# blade rest or drop away for spot shooting?



## <3Venison (Oct 1, 2010)

Many of the guys I shoot with use a blade. Keep in mind with 3D, you have to remove all remnants of the target or your arrow will pop off when you draw back.


----------



## Ta2guru13 (Dec 16, 2011)

But my question is is there an advantage or disadvantage to one or the other? Or should I just stick it out with my NAP?


----------



## patricknobumasa (Aug 6, 2012)

The less mechanics the less chance of inaccurate shots. Blade is what nearly 100% of the top pros shoot in spots.


----------



## <3Venison (Oct 1, 2010)

patricknobumasa said:


> The less mechanics the less chance of inaccurate shots. Blade is what nearly 100% of the top pros shoot in spots.


x2!


----------



## aread (Dec 25, 2009)

Both can be equally accurate. Properly set up, there isn't a real difference between the two. 

The only advantage to the blade is simplicity. It's easier to seen when it's not functioning. 

A drop away can slowly begin to malfunction and cause poor scores, yet appear to be working fine. A friend who shoots a drop away began by dropping a couple of points. Like most realist, he thought it was operator error. His equipment looked like it was operating perfectly. Then gradually he dropped more and more points driving him crazy trying to fix his form. Finally the rest got bad enough that he was able to see that it was the rest. There was just a little wear and a little crud that slowed the drop on some shots. 

Most of the better drop aways will function perfectly for many thousands of shots. But they have moving parts and moving parts will eventually wear out. Bad news if it happens on an important shot. Few of us will shoot enough to wear out a rest.
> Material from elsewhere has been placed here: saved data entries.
-- ==== Sys2Proof/Tests/Slice0.lean ====
section
/-! SUPPORT. The model's own tests. Expected values come from spec/: the encodings of 30_encoding.md, the positions of
10_state.md R30 and the vectors of 95_test_vectors.md, named beside each. Then, for every statement with hypotheses, a
witness that meets them. -/

namespace Sys2Proof.Tests

open Sys2Proof Sys2Proof.Machine

/-! ## Small states -/

/-- After reset and `INIT 0x10000000` (the common setup of the vectors). -/
def ready : State := { State.reset with base := 0x10000000, baseValid := true }

/-- The block at a position of SEQ. -/
def inSeq (q : Seq) : State := { ready with seq := q }

/-- Operands without a kind. -/
def ops (a0 a1 : Nat) (d : Cell) : Fields := ⟨0, a0, a1, d⟩

/-- A state with one request offered, without source bytes. -/
def offering (word : Nat) (s : State) : State := { s with requests := [⟨word, []⟩] }

/-- A state whose device gives these answers first. -/
def answering (vs : List Cell) (s : State) : State := { s with device := { s.device with script := vs } }

/-- The reference responder with an erased array. -/
def responder : Device := { Device.unknown with law := .responder }

/-- The next state, if there is one. -/
def after : Result → Option State
  | .next s => some s
  | .fault _ => none
  | .refused _ => none

/-- The last event of the next state. -/
def event (r : Result) : Option Event := (after r).bind fun t => t.trace.getLast?

/-- Where SEQ stands in the next state. -/
def seqAfter (r : Result) : Option Seq := (after r).map fun t => t.seq

/-! ## Ill-formed instructions are refused (20_memory.md R68; 30_encoding.md R108 (2), (4)) -/

theorem test_illFormed_init : encodeWellFormed 32 (.init (ops 0x10001 0 0)) = none := by decide

theorem test_illFormed_write16 : encodeWellFormed 32 (.write16 (ops 0x10001 0 0)) = none := by decide

theorem test_illFormed_read16 : encodeWellFormed 32 (.read16 (ops 0x10001 0 0)) = none := by decide

theorem test_illFormed_poll : encodeWellFormed 32 (.poll (ops 0x10001 0 0)) = none := by decide

theorem test_illFormed_readQueryField : encodeWellFormed 32 (.readQueryField (ops 0x10001 0 0)) = none := by decide

theorem test_illFormed_wordProgram : encodeWellFormed 32 (.wordProgram (ops 0x10001 0 0)) = none := by decide

theorem test_illFormed_eraseBlock : encodeWellFormed 32 (.eraseBlock (ops 0x10001 0 0)) = none := by decide

theorem test_illFormed_writeBuffer : encodeWellFormed 32 (.writeBuffer (ops 0x10001 0 0)) = none := by decide

theorem test_illFormed_getBlockSize_low : encodeWellFormed 32 (.getBlockSize (ops 0x5F 0x60 0)) = none := by decide

/-- An operand wider than AW bits (R100). -/
theorem test_illFormed_width : encodeWellFormed 32 (.readBuffer (ops 0x100000000 0 0)) = none ∧
    encodeWellFormed 24 (.query (ops 0 0x1000000 0)) = none := by decide

theorem test_illFormed_getBlockSize_high : encodeWellFormed 32 (.getBlockSize (ops 0x5E 0x61 0)) = none := by decide

/-- READ_BUFFER takes any parity (R69), QUERY's key and WRITE_BUFFER's length are no addresses. -/
theorem test_wellFormed_odd_readBuffer_query_length :
    (Instr.readBuffer (ops 0x10001 3 0)).wellFormed 32 = true ∧ (Instr.query (ops 1 0 0)).wellFormed 32 = true ∧
      (Instr.writeBuffer (ops 0x10000 1 0)).wellFormed 32 = true := by decide

/-! ## Decoding, by words written out from R100 and R111 -/

theorem test_decode_init : decode 32 0x000000000000100000000001 =
    .ok (.init ⟨0, 0x10000000, 0x00000000, 0x0000⟩) := by decide

theorem test_decode_write16 : decode 32 0x00AA0000000010000AAA0002 =
    .ok (.write16 ⟨0, 0x10000AAA, 0x00000000, 0x00AA⟩) := by decide

theorem test_decode_read16 : decode 32 0x000000000000100100000003 =
    .ok (.read16 ⟨0, 0x10010000, 0x00000000, 0x0000⟩) := by decide

theorem test_decode_unlock : decode 32 0x000000000000000000000004 =
    .ok (.unlock ⟨0, 0x00000000, 0x00000000, 0x0000⟩) := by decide

theorem test_decode_reset : decode 32 0x000000000000000000000005 =
    .ok (.reset ⟨0, 0x00000000, 0x00000000, 0x0000⟩) := by decide

theorem test_decode_getManufacturerId : decode 32 0x000000000000000000000010 =
    .ok (.getManufacturerId ⟨0, 0x00000000, 0x00000000, 0x0000⟩) := by decide

theorem test_decode_getDeviceId : decode 32 0x000000000000000000000011 =
    .ok (.getDeviceId ⟨0, 0x00000000, 0x00000000, 0x0000⟩) := by decide

theorem test_decode_readQueryField : decode 32 0x0000000000000000004E0012 =
    .ok (.readQueryField ⟨0, 0x0000004E, 0x00000000, 0x0000⟩) := by decide

theorem test_decode_getBlockSize : decode 32 0x0000000000600000005E0013 =
    .ok (.getBlockSize ⟨0, 0x0000005E, 0x00000060, 0x0000⟩) := by decide

theorem test_decode_query : decode 32 0x000000000000000000040014 =
    .ok (.query ⟨0, 0x00000004, 0x00000000, 0x0000⟩) := by decide

theorem test_decode_wordProgram : decode 32 0x123400000000000100000020 =
    .ok (.wordProgram ⟨0, 0x00010000, 0x00000000, 0x1234⟩) := by decide

theorem test_decode_eraseBlock : decode 32 0x000000000000000100000021 =
    .ok (.eraseBlock ⟨0, 0x00010000, 0x00000000, 0x0000⟩) := by decide

theorem test_decode_writeBuffer : decode 32 0x000000000008000100000022 =
    .ok (.writeBuffer ⟨0, 0x00010000, 0x00000008, 0x0000⟩) := by decide

theorem test_decode_readBuffer : decode 32 0x000000000008000100000023 =
    .ok (.readBuffer ⟨0, 0x00010000, 0x00000008, 0x0000⟩) := by decide

/-- V30-3: the kind is bits 9:8 (log 10). -/
theorem test_decode_poll : decode 32 0xFFFF00000000100100000206 =
    .ok (.poll ⟨2, 0x10010000, 0, 0xFFFF⟩) := by decide

/-- V30-6 and R109. -/
theorem test_decode_illegal : decode 32 0x00 = .reject (.illegalOpcode 0x00) ∧
    decode 32 0x07 = .reject (.illegalOpcode 0x07) ∧ decode 32 0x0F = .reject (.illegalOpcode 0x0F) ∧
    decode 32 0x15 = .reject (.illegalOpcode 0x15) ∧ decode 32 0x24 = .reject (.illegalOpcode 0x24) ∧
    decode 32 0xFF = .reject (.illegalOpcode 0xFF) := by decide

theorem test_decode_cycUnlock1 : decodeCycle .command 0x00AA = .ok .cycUnlock1 := by decide

theorem test_decode_cycUnlock2 : decodeCycle .command 0x0055 = .ok .cycUnlock2 := by decide

theorem test_decode_cycReset : decodeCycle .command 0x00F0 = .ok .cycReset := by decide

theorem test_decode_cycIdEntry : decodeCycle .command 0x0090 = .ok .cycIdEntry := by decide

theorem test_decode_cycCfiEntry : decodeCycle .command 0x0098 = .ok .cycCfiEntry := by decide

theorem test_decode_cycWordPgm : decodeCycle .command 0x00A0 = .ok .cycWordPgm := by decide

theorem test_decode_cycEraseSetup : decodeCycle .command 0x0080 = .ok .cycEraseSetup := by decide

theorem test_decode_cycEraseConfirm : decodeCycle .command 0x0030 = .ok .cycEraseConfirm := by decide

theorem test_decode_cycWbLoad : decodeCycle .command 0x0025 = .ok .cycWbLoad := by decide

theorem test_decode_cycWbConfirm : decodeCycle .command 0x0029 = .ok .cycWbConfirm := by decide

theorem test_decode_cycWbCount : decodeCycle .count 0x0000 = .ok (.cycWbCount 0) ∧
    decodeCycle .count 0x001F = .ok (.cycWbCount 31) ∧ decodeCycle .count 0x0020 = .reject (.countOutOfRange 0x20) := by
  decide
So this really isn't a consideration for 99% of archers. 

Which ever rest you choose, be aware of the limitations. 

Hope this helps,
Allen


----------



## Pete53 (Dec 5, 2011)

i like both rest ,i do think for hunting the drop away may work easier ,in real windy conditions outside when you are shooting the drop away may keep the arrow on the rest easier.good luck with your decision,Pete53


----------